Back to my favorite topic, that is Silicon Valley, after a few digressions. I just rediscovered a 2022 paper entitled Systematic analysis of 50 years of Stanford University technology transfer and commercialization. The full paper is available here. As a side comment, this has been motivated by recent articles about Technology Transfer in France and more specifically the study entitled “Étude sur la performance des SATT vis-à-vis d’une sélection d’OTT” (Study on the performance of SATTs vs. a selection of TTOs). Unfortunately, the study does not seem to be public and I could only read comments about it.

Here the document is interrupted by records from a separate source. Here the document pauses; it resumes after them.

/-- A store line of core `c` enters its die's buffer, or is written into the owning scratchpad; bytes wait invisible for the core's
earlier loads, a scratchpad line's in its write port (04 R79, R81, R86). -/
def State.enterStore (s : State) (c pos key home cls : Nat) (bytes : List (Bool × Byte)) : State :=
  let die := c / 8
  let hold := (s.core c).loadsBefore pos
  let s0 := s.l1Store c key bytes
  let put := fun (w : WLine) => if hold then { w with held := w.held ++ [(c, pos, bytes)] } else w.enter bytes
  let open_ := fun (w : WLine) => decide (w.key = key) && w.sent.isNone
  if isScr key && !hold then
    let clear := fun (w : WLine) => if w.key = key then { w.enter bytes with merged := noBytes } else w
    (s0.updDie die fun x => { x with wcb := (x.wcb.map clear).filter fun w => !(isScr w.key && w.held.isEmpty) }).scrWrite die key home bytes
  else
    let s1 := s0.updDie die fun x =>
      if x.wcb.any open_ then { x with wcb := updWhere open_ put x.wcb }
      else { x with wcb := x.wcb ++ [put ⟨key, home, cls, s.now, noBytes, [], none⟩] }
    let since := (((s1.die die).wcb.find? open_).map (·.since)).getD s.now
    if isScr key then s1 else s1.sched (max s.now (since + 4096)) (.wcbAgeDrain (fin8 die) key)

/-- A placed operation's store of bytes of one line, as a write of the issuing core's die (03 R76): earlier bytes of the die that it
replaces go nowhere any more, the core's own copy takes the new ones, and they stay readable until the home acknowledges them (04 R81,
R95). -/
def State.placedWrite (s : State) (c pos key home off : Nat) (bs : List Byte) : State :=
  let die := c / 8
  let m : List (Bool × Byte) := (List.range 128).map fun i => if off ≤ i ∧ i < off + bs.length then (true, bs.getD (i - off) 0) else (false, 0)
  let strip := stripBytes m
  let w : Write := { id := s.nextId, stamp := s.stampOf die, src := 0, key := key, home := home, bytes := m, die := some die }
  let held := fun (h : Nat × Nat × List (Bool × Byte)) => if h.1 = c ∧ h.2.1 < pos then (h.1, h.2.1, strip h.2.2) else h
  let line := fun (v : WLine) => if v.key = key then { v with merged := strip v.merged, held := v.held.map held } else v
  let fly := fun (v : Write) => if v.die = some die ∧ v.key = key then { v with bytes := strip v.bytes } else v
  let s1 := s.bump.l1Store c key m
  let s2 := { s1 with flights := s1.flights.map fly }
  (s2.updDie die fun x => { x with wcb := ⟨key, home, 0, s.now, m, [], some w.id⟩ :: x.wcb.map line }).deliverWrite w

/-- Whether a new line of core `c` may enter the buffer (04 R81, R86): it merges, there is room, or the oldest line drains; the store
tries again each cycle, and each try drains a line more until an acknowledgement makes room (DESIGN CHOICE, log 15: the spec does not say
how many lines one waiting store drains). A scratchpad takes it once it may be applied there (R83). -/
def State.wcbRoom (s : State) (c key : Nat) : Bool × State :=
  let die := c / 8
  let x := s.die die
  if isScr key then (s.wouldApply die (scrCore key / 8), s)
  else if x.wcb.any (fun w => decide (w.key = key) && w.sent.isNone) then (true, s)
  else if (x.wcb.filter (·.counts)).length < 2048 then (true, s)
  else match x.wcb.find? (·.drainable) with
    | some w => (false, s.drainOne die 0 w)
    | none => (false, s)

/-! ### The L1 and the L2 -/

/-- Lines of an L1 (01 Table 1.3: 1 MiB; organised as one LRU list, log 21). -/
def l1Lines : Nat := 8192

/-- A line enters an L1. -/
def Core.l1Fill (k : Core) (key : Nat) (bs : List Byte) : Core :=
  { k with l1 := ((key, bs) :: k.l1.filter (fun e => e.1 ≠ key)).take l1Lines }

/-- Quota fields of `L2QT` for a class: MIN, MAX (10 Table 10.3). -/
def l2Quota (w : Word) (cls : Nat) : Nat × Nat := (get w (10 * cls + 4) (10 * cls), get w (10 * cls + 9) (10 * cls + 5))

/-- Last element satisfying a test, removed (the least recently used of a class). -/
def dropLast (p : Nat × Nat → Bool) (l : List (Nat × Nat)) : List (Nat × Nat) :=
  match l.reverse.findIdx? p with
  | some i => l.eraseIdx (l.length - 1 - i)
  | none => l

/-- A fill of class `c` into a set, most recent first (10 R170). -/
def l2Fill (qt : Word) (key c : Nat) (set : List (Nat × Nat)) : List (Nat × Nat) :=
  let n := fun (k : Nat) => (set.filter fun e => e.2 = k).length
  if (l2Quota qt c).2 ≤ n c then
    (if n c = 0 then set else (key, c) :: dropLast (fun e => decide (e.2 = c)) set)
  else if set.length < 24 then (key, c) :: set
  else if [0, 1, 2, 3].any (fun k => decide ((l2Quota qt k).1 < n k)) then
    (key, c) :: dropLast (fun e => decide ((l2Quota qt e.2).1 < n e.2)) set
  else if 0 < n c then (key, c) :: dropLast (fun e => decide (e.2 = c)) set
  else set

/-- A line whose pages the L2 holds: striped pages and host memory (10 R169). -/
def l2Able (key home : Nat) : Bool := decide (home = 17 ∨ (home = 16 ∧ key < hbmTop))
/-- The bank of the L2 that serves a line (22 R390). -/
def l2Bank (key : Nat) : Nat := (key / 2 ^ 7 % 64) ^^^ (key / 2 ^ 13 % 64)
/-- The set that holds a line: 64 banks of 2,048 sets of 24 ways, 384 MiB in all (01 Table 1.3). -/
def l2Index (key : Nat) : Nat := l2Bank key + 64 * (Config.l2Set (key / 128) % 2048)
/-- The L2 holds a line. -/
def State.l2Hit (s : State) (key : Nat) : Bool :=
  (Tbl.getD s.ridge.l2 (l2Index key) []).any fun e => decide (e.1 = key)
/-- A lookup of the L2: a hit becomes most recent, a miss fills (10 R170). -/
def State.l2Touch (s : State) (key cls : Nat) : State :=
  s.updRidge fun r =>
    let i := l2Index key
    let set := Tbl.getD r.l2 i []
    let hit := set.filter fun e => decide (e.1 = key)
    { r with l2 := Tbl.set r.l2 i (if hit.isEmpty then l2Fill s.regs.l2qt key cls set
        else hit ++ set.filter fun e => decide (e.1 ≠ key)) }

/-! ### Pinned translations -/

/-- The reader count of the locked entry an access took rises (10 R168). -/
def State.pinTake (s : State) (lock : Nat) : State :=
  if lock = 0 then s
  else s.updRidge fun r => { r with locks := updWhere (fun (l : Lock) => l.id == lock) (fun l => { l with readers := l.readers + 1 }) r.locks }
/-- It falls when the access is performed; a withdrawn entry without readers completes its invalidation. -/
def State.pinDrop (s : State) (lock : Nat) : State :=
  if lock = 0 then s
  else (s.updRidge fun r => { r with locks := updWhere (fun (l : Lock) => l.id == lock) (fun l => { l with readers := l.readers - 1 }) r.locks }).soon
    .invalidationComplete
/-- An agent's write that took a locked translation is still on its way to its home, or waits there (10 R168). -/
def State.lockWaits (s : State) (lock : Nat) : Bool :=
  s.writes.any fun w => w.lock == lock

I have published a lot about Stanford University. The search engine gives the following here. So I will not go into much detail but just extract what I found interesting not to say surprising. Here it is:
– this is about money, but not only about money.
“The total net income of the inventions for all years considered is $581M, and the average net income is $0.13 M. Overall, most inventions have a negative net income, and only 20% of inventions in this dataset have produced positive net income.” Further in the paper “The invention licensing via OTLs represents only one facet of the transfer of technology from university to industry, though it is an important facet. [And] we primarily focus on net income as the outcome metric because it is straightforward to quantify and is a key metric of OTL’s own assessment. However, it is important to note that licensing income does not completely capture impact, and pursuing licensing income is not the ultimate goal of the Stanford OTL.”
Overview of the Stanford inventions data : Number of inventions by year that Stanford’s Office of Technology Licensing marketed. The color of the stacked bar chart indicates whether the cumulative net income (until June 31, 2021) is positive.
– the most profitable inventions are predominantly licensed by inventors’ own startups.
“Around 20% of the inventions were licensed by the inventor’s own startups, which we refer to as “self-licensing.” Overall, the self-licensing rate increases over time. The interesting peak of the self-licensing rate in 1995–1999 might be related to the dot-com bubble. We also found that inventions with high net income are predominantly self-licensing inventions. For example, all inventions that have generated more than $10 M net income are self-licensed, and the self-licensing rate for the inventions with $1–$10 M net income is 59%. In contrast, the self-licensing rate for inventions with less than $10 K net income is 16%. This finding is consistent with previous research showing that startups with direct connections to the university tend to be more successful than otherwise similar startups.” There is a more general side comment here : “Shane et al. found that new ventures with founders having direct and indirect relationships with venture investors are most likely to receive venture funding.”
Self-licensing (inventions licensed by the inventor’s own startups)
(A) The fraction of inventions licensed by inventor startups over time.
(B) The fraction of inventions in each net income group that the inventors license. The sample sizes for each net income category are: <$10 K: 3,776 inventions; $10–$100 K: 465 inventions; $100 K–$1 M: 212 inventions; $1–$10 M: 56 inventions; ≥$10 M: 5 inventions.
– inventions have involved larger teams over time. There is also an interesting side comment : “Smaller teams have tended to disrupt science and technology with new ideas and opportunities, whereas larger teams have tended to develop existing ones.”
“In addition, we found that the inventions from teams of only first-time inventors have a higher net income than other inventions. This highlights the importance of being open to first-time inventors.” This is correlated with my analysis of serial entrepreneurs, I had found they have a tendency to do worse over time.. See Serial entrepreneurs: are they better?
I will briefly conclude that this is a very interesting new study of Stanford’s contribution to innovation, which confirms well-known things and adds much less known ones. A must-read for experts and “food for thought” for the others!